5. Il résulte de ce qui précède, sans qu’il soit besoin d’examiner la fin de non-recevoir opposée par M. A..., que le CNAPS n’est pas fondé à soutenir que c’est à tort que, par le jugement attaqué, le tribunal administratif de Nancy a annulé la décision du 9 juin 2022.

Sur les frais de l’instance :

6. Les dispositions de l’article L. 761-1 du code de justice administrative font obstacle à ce qu’une somme soit mise à la charge de M. A..., qui n’est pas la partie perdante, en application de l’article L. 761-1 du code de justice administrative.

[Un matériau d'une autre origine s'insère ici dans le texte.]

-- ==== Sys2Proof/Machine/Supply.lean ====
section
/-! DEFINITION. Supplies, PERST_N, resets and the reference clock (02 R45 – R50, R66, R69 – R74, R84; 03 R118; 13 R462; 17 R568 – R576). -/

namespace Sys2Proof.Machine

open Sys2Proof

/-- The core stands in reset: the wipe runs and configuration space is not ready (02 R45, R46). -/
def holdReset (s : State) : State := supOn (fun x => { x with wiping := true, cfgReady := false }) s

/-! ### Resets -/

def doPowerOn (vddIoHigh : Bool) (vm : VoutMode) (s : State) : State :=
  let s := wipe true true {} s
  let s := holdReset (supOn (fun x => { x with low := [], perst := true, vddIoHigh, voutLinear := vm == .linear, tap := .idcode, wakeN := false }) s)
  let s := almEvent 2 0 0 0 (bootOn (fun b => { b with nonceDraw := b.nonceDraw + 1 }) s)
  if vm = .linear then s else unitOnce 648 1 0 0 s
/-- POWER_ON (02 R50, R74; 17 R568, R571, R575). -/
def execPowerOn (vddIoHigh : Bool) (vm : VoutMode) (s : State) : Host.Outcome State Fault Refusal := .next (happen (doPowerOn vddIoHigh vm) s)

/-- The part acts as when PERST_N is asserted, unless it does already (17 R570). -/
def enterReset (s : State) : State := if s.inReset then s else holdReset (resetAs {} s)
def doSupplyMainLow (r : MainRail) (s : State) : State :=
  supOn (fun x => { x with low := if x.low.contains r then x.low else x.low ++ [r] }) (enterReset s)
/-- SUPPLY_MAIN_LOW (17 R570; 02 R66). -/
def execSupplyMainLow (r : MainRail) (s : State) : Host.Outcome State Fault Refusal := .next (happen (doSupplyMainLow r) s)
/-- The boot ROM starts after PERST_N: it records the release (02 R50). One that meets a low supply is recorded once the part leaves reset. -/
def bootRelease (s : State) : State := lcCommit (almEvent 3 0 0 0 (almJournal (supOn (fun x => { x with wakeN := false }) s)))
def doSupplyMainRecovered (s : State) : State :=
  if s.sup.low.isEmpty then s
  else
    let s := supOn (fun x => { x with low := [] }) s
    if s.sup.perst then s else bootRelease s
/-- SUPPLY_MAIN_RECOVERED (17 R570; 02 R50): every such supply is back; the part leaves reset when PERST_N is high. -/
def execSupplyMainRecovered (s : State) : Host.Outcome State Fault Refusal := .next (happen doSupplyMainRecovered s)

def doPerstAssert (s : State) : State := supOn (fun x => { x with perst := true }) (enterReset s)
/-- PERST_ASSERT (02 R45, R66, R74). -/
def execPerstAssert (s : State) : Host.Outcome State Fault Refusal := .next (happen doPerstAssert s)
def doPerstRelease (s : State) : State :=
  if !s.sup.perst then s
  else
    let s := supOn (fun x => { x with perst := false, wakeN := false }) s
    if s.sup.low.isEmpty then bootRelease s else s
/-- PERST_RELEASE (02 R46, R49, R50, R84; 17 R574). -/
def execPerstRelease (s : State) : Host.Outcome State Fault Refusal := .next (happen doPerstRelease s)
/-- SRAM_WIPE_COMPLETE (02 R45). -/
def execSramWipeComplete (s : State) : Host.Outcome State Fault Refusal := .next (supOn (fun x => { x with wiping := false }) s)

def doConventionalReset (_k : LinkResetKind) (s : State) : State := if s.inReset then s else bootStart (holdReset (resetAs {} s))
/-- CONVENTIONAL_RESET (03 R118; 02 R74): the three causes act alike. -/
def execConventionalReset (k : LinkResetKind) (s : State) : Host.Outcome State Fault Refusal := .next (happen (doConventionalReset k) s)
def doFlrPf (s : State) : State :=
  if s.inReset then s else bootStart (supOn (fun x => { x with wiping := true }) (resetAs (s.pcie.keptPf false) s))
/-- FLR_PF (02 R74): the PF's configuration space stays ready, and VF Enable is cleared. -/
def execFlrPf (s : State) : Host.Outcome State Fault Refusal := .next (happen doFlrPf s)

/-! ### VDD_HV, VCONN_IN, VDD_CF -/

def hvLost (p : Nat) (s : State) : State :=
  let s := if s.persisting p then { portSafe p s with boot := { s.boot with held := terase s.boot.held p } } else hvDown 5 p s
  unitFault { src := 4 * p, cause := 7, unit := p } true s
def doVddHvLow (s : State) : State := if s.sup.hvLow then s else forEach ports hvLost (supOn (fun x => { x with hvLow := true }) s)
/-- VDD_HV_LOW (17 R570): every gate goes off, contracts are void, and each PATH source is raised with cause 7. -/
def execVddHvLow (s : State) : Host.Outcome State Fault Refusal := .next (happen doVddHvLow s)
def hvBack (p : Nat) (s : State) : State := hvUp 5 p (if (s.path p).st = .latched then s else lineQuiet (4 * p) s)
def doVddHvReturn (s : State) : State := if s.sup.hvLow then forEach ports hvBack (supOn (fun x => { x with hvLow := false }) s) else s
/-- VDD_HV_RETURN (17 R570). -/
def execVddHvReturn (s : State) : Host.Outcome State Fault Refusal := .next (happen doVddHvReturn s)
def doVconnInLow (s : State) : State := forEach ports (fun p s => vconnTrip p 1 s) s
/-- VCONN_IN_LOW (17 R570; 10 R353). -/
def execVconnInLow (s : State) : Host.Outcome State Fault Refusal := .next (happen doVconnInLow s)
def doRetentionLost (s : State) : State :=
  let s := modeOn (fun m => { m with watchCopy := [], pwrCopy := 0, retention := false, rewriteDue := true }) s
  let s := bootOn (fun b => { b with persistCopy := {} }) s
  wake 7 (almEvent 8 0 0 0 (s.fldPut 0x110004 4 1 1))
/-- RETENTION_LOST (13 R462). -/
def execRetentionLost (s : State) : Host.Outcome State Fault Refusal := .next (happen doRetentionLost s)

/-! ### REFCLK25 -/

def doRefclk25Lost (s : State) : State :=
  if s.sup.refclk then unitFault { src := 642, cause := 1 } true (supOn (fun x => { x with refclk := false }) s) else s
/-- REFCLK25_LOST (17 R576). -/
def execRefclk25Lost (s : State) : Host.Outcome State Fault Refusal := .next (happen doRefclk25Lost s)
def doRefclk25Restored (s : State) : State := if s.sup.refclk then s else lineQuiet 642 (supOn (fun x => { x with refclk := true }) s)
/-- REFCLK25_RESTORED (17 R576). -/
def execRefclk25Restored (s : State) : Host.Outcome State Fault Refusal := .next (doRefclk25Restored s)

end Sys2Proof.Machine
end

7. Il y a lieu, dans les circonstances de l’espèce, de mettre à la charge du CNAPS une somme de 2 000 euros au titre des frais exposés par M. A... et non compris dans les dépens.

D E C I D E :

Article 1er : La requête du Conseil national des activités privées de sécurité est rejetée.

Article 2 : Le Conseil national des activités privées de sécurité versera la somme de 2 000 euros à M. A... sur le fondement des dispositions de l’article L. 761-1 du code de justice administrative.

Article 3 : Le présent arrêt sera notifié au Conseil national des activités privées de sécurité et à M. B... A....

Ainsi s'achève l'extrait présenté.